• Your assignment: Beginning with the first line of the data below, extract each line up to and including the one containing "stamps : List". Copy them exactly and add nothing.

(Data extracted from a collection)

/-- An ALLOC a node holds (R481, R482). -/
structure Alloc where
  round : Nat
  scale : List Nat
  members : Nat
deriving DecidableEq, Repr

/-- The PTP clock and the harvest node (R470 to R482). -/
structure FabState where
  time : Nat                         -- PTP time in units of 1 / (192 * 2^32) ns
  stamps : List (Nat × Nat)          -- the last 16 stamps: FCYC and PTP ns (R470)
  good : Nat                         -- consecutive offsets within PT_LOCKWIN (R475)
  answer : Bool                      -- a time message waits for its answer
  plans : List Plan
  prev : List Nat                    -- nodes that sent a PLAN in the last round
  alloc : Option Alloc
  inbox : Option Nat                 -- the last round whose inbox record was sent
deriving DecidableEq, Repr

def FabState.reset : FabState :=
  { time := 0, stamps := [], good := 0, answer := false, plans := [], prev := [], alloc := none, inbox := none }

/-! Brine ports, the Rake, the duplex pair, power, security and the service panel (R218 to R274, R484 to R551). -/

/-- One Brine lane beyond BLn_LSTAT. -/
structure Lane where
  locked : Bool                      -- entered LOCK since EN (R225 counts the later entries)
  answers : Nat                      -- training sets answered since TRAIN (R222)
  rtd : Nat                          -- largest of them, ns
  ident : Option (List Byte)         -- the last valid identity frame (R224)
  identTick : Nat                    -- TICKNO at the entry to IDENT
  miss : Nat                         -- consecutive ticks without a valid sample frame (R221)
  fell : Option Nat                  -- TICKNO of a fall for a timed cause (R225)
  down : Nat                         -- the cause it is DOWN for; 0 when EN or LANEMODE put it there
  trainAt : Nat                      -- FCYC at the entry to TRAIN
  sets : Nat                         -- training sets sent since then (R222)
deriving DecidableEq, Repr

def Lane.reset : Lane :=
  { locked := false, answers := 0, rtd := 0, ident := none, identTick := 0, miss := 0, fell := none, down := 0, trainAt := 0,
    sets := 0 }

/-- One Brine port beyond its registers and lanes. -/
structure BPort where
  lop : Nat                          -- LOP written and not yet sent: 1 GRANT, 2 RELEASE (R244)
  lopNew : Bool                      -- it was written after the last latch
  last : Option (List Byte)          -- the last judged frame (R258)
  lastTick : Nat                     -- its tick
  valid : Nat                        -- 1 + tick of the last valid frame
  noted : Nat                        -- 1 + tick whose landing has been written
  pvalid : Nat                       -- 1 + tick of the valid frame before, and that frame
  plast : Option (List Byte)
  lbits : Nat                        -- LSTATUS of a tick without a valid frame so far
  buf : Option (List Byte)           -- command buffer read at 540 ns; none if it read uncorrectable (R239)
  latched : Nat                      -- 1 + tick in which the buffer and BLn_LEASE were latched
  latLop : Nat                       -- the LOP latched
  latEpoch : Nat
  latArmed : Bool
  latStop : Bool
  sent : Nat                         -- 1 + tick of the last command frame sent
  blocks : List Nat                  -- the phase blocks of that frame
  tMask : List Nat                   -- a self-test result that acts on the next frame: masks per local phase (R273)
  tBank : Nat                        -- the bank it was judged against
  tUsed : List Nat                   -- the self-test result that acts on the frame of `sent`
  povr : List (Nat × Nat)            -- per local phase: overridden fields + 2^16 * source, of the last frame
deriving DecidableEq, Repr

def BPort.reset : BPort :=
  { lop := 0, lopNew := false, last := none, lastTick := 0, valid := 0, noted := 0, pvalid := 0, plast := none, lbits := 0, buf := none, latched := 0,
    latLop := 0, latEpoch := 0, latArmed := false, latStop := false, sent := 0, blocks := [], tMask := [], tBank := 0,
    tUsed := [], povr := [] }

structure BrineState where
  lanes : List (Nat × Lane)          -- key 2 * port + lane
  ports : List (Nat × BPort)
  closed : Nat                       -- 1 + tick of the last close of the command area (R239)
deriving DecidableEq, Repr

/-- A hold request the Rake carries out (R267): its cause, subject and context, phases lo to lo + n - 1, the fields of
`mask`, and the ticks of the first held frame and of the first frame no longer held. -/
structure Hold where
  cause : Nat
  subj : Nat
  ctx : Nat
  lo : Nat
  n : Nat
  mask : Nat
  first : Nat
  stop : Option Nat
deriving DecidableEq, Repr

/-- The Rake beyond its registers (R256 to R273). Rule entry i of physical bank b has key 4096 * b + i, phase entry p
key 512 * b + p. -/
structure RakeState where
  rules : List (Nat × BitVec 128)
  phases : List (Nat × BitVec 128)
  ueRule : List (Nat × Bool)         -- entries that read uncorrectable
  uePhase : List (Nat × Bool)
  stage : List (Nat × Word)          -- staging words (R271)
  cnt : List (Nat × Nat)             -- persistence counts of the ACTIVE bank's rules
  trip : List (Nat × Bool)           -- tripped rules
  lsafe : List (Nat × Nat)           -- latch masks per phase (R262)
  lalt : List (Nat × Nat)
  lmin : List (Nat × Nat)
  unlatch : List Nat                 -- phases whose latch masks clear at the next boundary; 512 means all
  holds : List Hold
  dyn : List (Nat × Nat)             -- dynamic word of phase p read this tick (R265)
  dynUe : List (Nat × Bool)          -- dynamic words (buffer * 512 + phase) that read uncorrectable (R266)
  enEff : Bool                       -- EN at the last boundary (R264)
  swapAt : Nat                       -- FCYC of the SWAP request
  posted : List (Nat × Nat)          -- 1 + tick of the last TRIP record per phase (R274)
  test : Option (List Nat)           -- result of a running self-test, masks per local phase (R273)
  testPort : Nat
  testBank : Nat
  testDo : Bool
deriving DecidableEq, Repr

def RakeState.reset : RakeState :=
  { rules := [], phases := [], ueRule := [], uePhase := [], stage := [], cnt := [], trip := [], lsafe := [],
    lalt := [], lmin := [], unlatch := [], holds := [], dyn := [], dynUe := [], enEff := false,
    swapAt := 0, posted := [], test := none, testPort := 0, testBank := 0, testDo := false }

/-- Lockstep pairs and the duplex pair beyond their registers (R484 to R505). -/
structure DupState where
  recTick : List (Nat × Option Nat)  -- tick of a core's last recovery (R489)
  stopCyc : List (Nat × Nat)         -- FCYC of a core's stop
  recCyc : List (Nat × Nat)          -- FCYC of its last recovery (R488)
  inject : Nat                       -- cores whose next output is inverted (R505)
  good : Nat                         -- consecutive ticks with a valid pair frame (R499)
  chk : Nat                          -- 1 + tick whose missing frame was counted
  got : Nat                          -- 1 + tick of the last valid pair frame
  sent : Nat                         -- 1 + tick of the last pair frame sent
  oDigest : Nat                      -- the DIGEST sent in it
  join : Bool                        -- JOIN waits for a frame (R500)
  pDigest : Nat                      -- partner's DIGEST of the frame of `got`, until compared
  pWait : Bool
  pRelay : Nat                       -- partner's RELAY bits
  fell : Nat                         -- 1 + FCYC at which the pair link's lane fell to DOWN (R455, R497)
deriving DecidableEq, Repr

def DupState.reset : DupState :=
  { recTick := [], stopCyc := [], recCyc := [], inject := 0, good := 0, chk := 0, got := 0, sent := 0, oDigest := 0,
    join := false, pDigest := 0, pWait := false, pRelay := 0, fell := 0 }

/-- The power states of the F-die (R516). -/
inductive PwrMode where
  | run | halt | sleep
deriving DecidableEq, Repr

/-- Supplies, power states and resets beyond their registers (R506 to R523). -/
structure PwrState where
  mode : PwrMode
  dipAngle : Nat                     -- ANGLE of the fall of VDDF (R510)
  hDipAngle : Nat
  held : Bool                        -- the dip held phases (R510)
  warm : Bool                        -- the compute section is in reset (R519)
  logic : Option Nat                 -- tick of a control-logic mismatch: no command frame after it (R494)
  woke : Bool                        -- a pulse reached WAKECH in HALT or SLEEP (R517)
  hOff : Bool                        -- the H side's Sluice transmitters are stopped (R517)
deriving DecidableEq, Repr

def PwrState.reset : PwrState :=
  { mode := .run, dipAngle := 0, hDipAngle := 0, held := false, warm := false, logic := none, woke := false, hOff := false }

/-- An OTP program in progress (R535). -/
structure OtpOp where
  what : Nat                         -- 0 REVOKE, 1 DREVOKE, 2 SVNBUMP, 3 LCADV
  arg : Nat
deriving DecidableEq, Repr

/-- An attestation request at the security block (R539). -/
structure AttReq where
  ident : Bool                       -- IDENTITY rather than ATTEST
  cseq : Nat
  nonce : List Byte
  q : Nat
deriving DecidableEq, Repr

/-- The security block beyond its registers: OTP and the debug agent's session (R526 to R541). -/
structure SecState where
  lc : Nat                           -- LC of the OTP, governing from the next cold boot
  otp : Option OtpOp
  nonce : Option (List Byte)
  fails : Nat
  scope : Nat
  att : List AttReq
  prot : Option Nat                  -- write-protected slot (R531)
  svn : Nat                          -- SVN and key slot of the running image
  key : Nat
  rngUp : Bool                       -- the start-up tests have passed
  erased : Bool                      -- DIKSEED reads all ones (R536)
deriving DecidableEq, Repr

• Solution to this problem:
/-- An ALLOC a node holds (R481, R482). -/
structure Alloc where
  round : Nat
  scale : List Nat
  members : Nat
deriving DecidableEq, Repr

/-- The PTP clock and the harvest node (R470 to R482). -/
structure FabState where
  time : Nat                         -- PTP time in units of 1 / (192 * 2^32) ns
  stamps : List (Nat × Nat)          -- the last 16 stamps: FCYC and PTP ns (R470)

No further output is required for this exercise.